When dealing with a mystery crash in FreeRTOS in a place where you have much use of dynamic memory allocation and are not using static allocation for the FreeRTOS objects (tasks, queues, stacks, etc.), and you get meaningless stack traces, I have found that it is often that the saved context for one of the tasks has been corrupted, and the crash occurs at the end of the context switch. Because the stack pointer often invalid at that point, the registers and traceback have no relation to the code that caused the corruption.

[edit]

Many years ago, in the FreeRTOS 9 era, I added some code to the context switch to do a CRC32 calculation on a tasks stack and context after it had been saved, then check it before restoring it, and also to keep a trace buffer with the last N context switches and the return addresses from the call the ISR makes to notify FreeRTOS that it has happened. It helped me find what was overwriting the saved context, but it didn’t identify the code itself, just gave me a list of suspects.

I have since lost that code. Before doing it in code, I tried to do it through debugger scripting, but my GDB scripting chops were not up to the challenge.

1 Like

Thanks for all the information. Recently I am also trying to find debug information using DWARF mechanism but have failed until now.

Firstly I am in need to find exact ARMs DWARF library that support Renesas R9A07G084M04GBGBC0 MCU

Next I need the same mechanism to integrate it in our application - there is very little information on both my cases.

Where can we find libdwarf code for Renesas R9A07G084M04GBGBC0 MCU? How to use the same

Typically, the DWARF debug information is not loaded onto the target system when running FreeRTOS natively, but is used by the debugger from a copy of the ELF image file.
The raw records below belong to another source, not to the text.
-- ==== Sys2Proof/Machine/Regs.lean ====
section
/-! DEFINITION. The register map: every register of the field tables of spec/02 to spec/26, its reset value, the access
masks of its field types (R4), its number of instances, its place in the 40-bit physical map (R579 to R595), and one
name per field. -/

namespace Sys2Proof.Machine

/-- The registers of the block. A register that a selector reaches (FLT.TDATA, LOD.DDATA, EVF.CDATA, SUP.IDATA,
RDC.WDATA, MEM.RDATA, HIF.APER, MSR.SDATA, SAF.CCNT) has one instance per selected entry. -/
inductive Reg where
  | QTZ_ALMC
  | QTZ_STATUS
  | QTZ_CTL
  | QTZ_OFFSET
  | QTZ_TRIM
  | QTZ_MISSCNT
  | SQ_FENCED
  | SQ_PORTSTAT
  | SQ_ROUTESTAT
  | SQ_ABORT
  | SQ_ABORTL
  | SQ_ABORTH
  | SQ_ABORTCNT
  | SCH_CTL
  | SCH_STATUS
  | SCH_BANKA
  | SCH_BANKB
  | SCH_GENA
  | SCH_GENB
  | SCH_ORIGINL
  | SCH_ORIGINH
  | SCH_FRAMEL
  | SCH_FRAMEH
  | SQ_SLOTSTAT
  | SQ_EPOCH
  | SQ_PLANEPOCH
  | SCH_LDSRCL
  | SCH_LDSRCH
  | SCH_LDCTL
  | SCH_LDSTAT
  | SCH_LDERR
  | EP_CTL
  | EP_PERIOD
  | EP_DUTYA
  | EP_DUTYB
  | EP_DTRISE
  | EP_DTFALL
  | EP_MAXON
  | EP_ORIGINL
  | EP_ORIGINH
  | EP_ORIGINF
  | EP_CNT
  | EP_QTIME
  | EP_QPUSH
  | EP_QSTAT
  | EP_STAT
  | EP_COUNT
  | EP_STEER
  | CV_CTL
  | CV_SCAN
  | CV_GAIN
  | CV_FRONT
  | CV_TRIGL
  | CV_TRIGH
  | CV_TRIGF
  | CV_TPER
  | CV_EVDLY
  | CV_USCALE
  | CV_UOFF
  | CV_LAST
  | CV_STAT
  | CV_COUNT
  | CV_ROT
  | CV_ROTSTAT
  | SL_STAT
  | SL_CAL
  | SQ_SPSTAT
  | CMP_CTL
  | CMP_HI
  | CMP_LO
  | CMP_HYST
  | CMP_RAMP
  | CMP_BLANK
  | CMP_STAT
  | CMP_COUNT
  | CMP_STEER
  | FLT_TSEL
  | FLT_STAT
  | FLT_NETL
  | FLT_NETH
  | FLT_RELL
  | FLT_RELH
  | FLT_SWTRIP
  | FLT_FIRST
  | FLT_FIRSTL
  | FLT_FIRSTH
  | FLT_TRIPCNT
  | FLT_SRCE
  | FLT_PAIRE
  | FLT_NETE
  | SDI_CTL
  | SDI_FTRIP
  | SDI_STUCK
  | SDI_RESULT
  | SDI_RSTAT
  | SDI_STAT
  | SDI_COUNT
  | SDI_CLK
  | POS_CTL
  | POS_COUNT
  | POS_RANGE
  | POS_IDXCNT
  | POS_EDGET
  | POS_MINGAP
  | POS_SPWIN
  | POS_SPCFG
  | POS_SPEED
  | POS_SPSTAT
  | POS_CMPVAL
  | POS_CMPSTEP
  | POS_SSICFG
  | POS_SSIPER
  | POS_SSITIM
  | POS_SSIEXT
  | POS_STAT
  | POS_ERRCNT
  | POS_HITCNT
  | LOD_W0
  | LOD_W1
  | LOD_W2
  | LOD_W3
  | LOD_W4
  | LOD_W5
  | LOD_W6
  | LOD_W7
  | LOD_DSEL
  | LOD_STAT
  | LOD_FLIPCNT
  | LOD_LASTL
  | LOD_LASTH
  | EVC_CTL
  | EVC_STAT
  | EVG_CTL
  | EVG_FLAGS
  | EVF_CSEL
  | EVF_CDATA
  | EVF_STAT
  | EVF_DROPCNT
  | EVF_COLLCNT
  | DLK_CTL
  | DLK_TIMING
  | DLK_STAT
  | DLK_CABLE
  | DLK_FAULT
  | DLK_FTIMEL
  | DLK_FTIMEH
  | DLK_COUNT
  | DLK_FCOUNT
  | DLK_DESCA
  | DLK_DESCB
  | DLK_DESCC
  | DLK_DESCD
  | DLK_DESCE
  | DLK_DESCF
  | DLK_DESCG
  | DLK_DESCH
  | SUP_STAT
  | SUP_DOORBELL
  | SUP_BPMISS
  | SUP_ISEL
  | SUP_IDATA
  | DMA_CTL
  | DMA_SRCOFF
  | DMA_DSTOFF
  | DMA_LEN
  | DMA_STAT
  | DMA_CAPSA
  | DMA_CAPSB
  | DMA_CAPSC
  | DMA_CAPSD
  | DMA_CAPDA
  | DMA_CAPDB
  | DMA_CAPDC
  | DMA_CAPDD
  | SQ_MAP
  | SQ_PSTATE
  | SQ_TESTED
  | SQ_SNAP
  | SQ_SNAPST
  | SQ_DUPSTAT
  | RDC_CTL
  | RDC_CMD
  | RDC_STAT
  | RDC_FOREC
  | RDC_FOTIMEL
  | RDC_FOTIMEH
  | RDC_FOCNT
  | RDC_PMODE
  | RDC_PMAP
  | RDC_PSTATE
  | RDC_PFAULT
  | RDC_SIGWIN
  | RDC_JOIN
  | RDC_SPLITL
  | RDC_SPLITH
  | RDC_CMPFAILL
  | RDC_CMPFAILH
  | RDC_WSEL
  | RDC_WDATA
  | RDC_WTHR
  | MEM_CTL
  | MEM_STAT
  | MEM_ELOG
  | MEM_ELOGL
  | MEM_ELOGH
  | MEM_CECNT
  | MEM_UECNT
  | MEM_RSEL
  | MEM_RDATA
  | MEM_LAPSEL
  | MEM_LAP
  | MEM_INJ
  | FLC_STATA
  | FLC_STATB
  | FLC_CTL
  | FLC_FADDRA
  | FLC_FADDRB
  | FLC_GEN
  | FLC_ABNCNT
  | FLC_ABNSEL
  | FLC_ABNDATA
  | FLC_SSEL
  | FLC_SINFO
  | FLC_SPARE
  | FLC_OPTSEL
  | FLC_OPTDATA
  | FLC_CORRCNT
  | HIF_CTL
  | HIF_STAT
  | HIF_ERRADDR
  | HIF_ERRCNT
  | HIF_APERSEL
  | HIF_APER
  | HIF_UIDL
  | HIF_UIDH
  | HIF_NUMCMD
  | MBX_CTL
  | MBX_POST
  | MBX_STAT
  | GDN_CTL
  | GDN_STAT
  | GDN_NBR
  | GDN_ERRCNT
  | GDN_NUM
  | GDN_TREEL
  | GDN_TREEH
  | MSR_CTL
  | MSR_STARTL
  | MSR_STARTH
  | MSR_LTIME
  | MSR_LSAMP
  | MSR_LVOLT
  | MSR_TCFG
  | MSR_STAT
  | MSR_RES0
  | MSR_RES1
  | MSR_RES2
  | MSR_RES3
  | MSR_SSEL
  | MSR_SDATA
  | PMU_MODE
  | PMU_MODEREQ
  | PMU_STAT
  | PMU_SUPPLY
  | PMU_SWCNT
  | PMU_DOMEN
  | PMU_DOMSTAT
  | PMU_SNSCTL
  | PMU_REGSTAT
  | PMU_WAKEEN
  | PMU_WAKETIME
  | CLK_CTL
  | CLK_STAT
  | CLK_UNLCNT
  | RST_CAUSE
  | RST_OLSTAT
  | RST_STAT
  | RST_SWRST
  | RST_WDCTL
  | RST_WDKICK
  | RST_BLKCTL
  | RST_BLKSTAT
  | RST_BOOTSTAT
  | RST_CSTART
  | RST_CENTRYL
  | RST_CENTRYH
  | LCS_STATE
  | LCS_CMD
  | LCS_STAT
  | LCS_DEVTAGL
  | LCS_DEVTAGH
  | SAF_CTL
  | SAF_STAT
  | SAF_ACT
  | SAF_PEND
  | SAF_FIRST
  | SAF_FIRSTL
  | SAF_FIRSTH
  | SAF_CSEL
  | SAF_CCNT
  | SAF_ACK
  | SAF_SWEV
  | QTZ_ALML
  | QTZ_ALMH
  | QTZ_TIMEL
  | QTZ_TIMEH
  | GPIO_DIRA
  | GPIO_OUTA
  | GPIO_INA
  | GPIO_ODA
  | GPIO_IFLAGA
  | GPIO_DIRB
  | GPIO_OUTB
  | GPIO_INB
  | GPIO_ODB
  | GPIO_IFLAGB
  | GPIO_DIRC
  | GPIO_OUTC
  | GPIO_INC
  | GPIO_ODC
  | GPIO_IFLAGC
  | GPIO_IMODEA
  | GPIO_IMODEB
  | GPIO_IMODEC
  | GPIO_IMODED
  | GPIO_IMODEE
  | GPIO_IMODEF
  | PMB_CTL
  | PMB_TXDATA
  | PMB_RXDATA
  | PMB_STAT
  | SPI_CTL
  | SPI_TXDATA
  | SPI_RXDATA
  | SPI_STAT
  | UART_CTL
  | UART_TXDATA
  | UART_RXDATA
  | UART_STAT
  | DBG_STAT
  deriving DecidableEq, Repr

/-- What the field table of a register says of it: the reset value, and which bits are RW, W1C, W1S and RC (R4);
every other bit is RO, WO or reserved, so it is never stored by a write (R5). -/
structure RegSpec where
  reset : Nat
  rw    : Nat
  w1c   : Nat
  w1s   : Nat
  rc    : Nat
  wo    : Nat
  count : Nat
  deriving DecidableEq, Repr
Having a DWARF library on the execution target is generally not useful.

Getting an annotated traceback with function names and source lines is very unusual on the target itself.

I agree on same but when issue occurs on client siet or on target systens - how do we identify from where ths issue propagated from - how do we get such traceback with function names?

Generally you don’t, at best you get a trace back with addresses that you look up in the map file from that release of the software.

If it is a big system, maybe you can make a core dump that you can examine, but even that is unusual for an embedded system.

The point is this isn’t a “*nix” level system.

Thanks @richard-damon - that’s exactly what I am looking for

a) core dump
b)get a trace back with addresses

Can you please let me know how to achieve the same?

Thanks in advance

To get a core dump, you just need to program your “crash” trap to copy all of memory (or all memory that you are interested) into some programmable media that you can then transmit the contents of to be analyzed. That tends to require that the system has some block of flash memory big enough to do this, which is not real common.

As to getting a trace back, you just need to write your crash handler to understand your processes ABI for building stack frames (and hoping that the point where this happens has a normal stack frame). You will at least know the address the went into the trap handler, so you can look that up in your linker map.

The point is that you aren’t running under a big OS that supplies all these for you.

And at this point, the TO may wish to go back to my initial remarks about the value of stack back traces.

It should also be noted that Richard’s remark “and hoping that the point where this happens has a normal stack frame” is very appropriate. That hope will remain unfulfilled many more times than one would wish.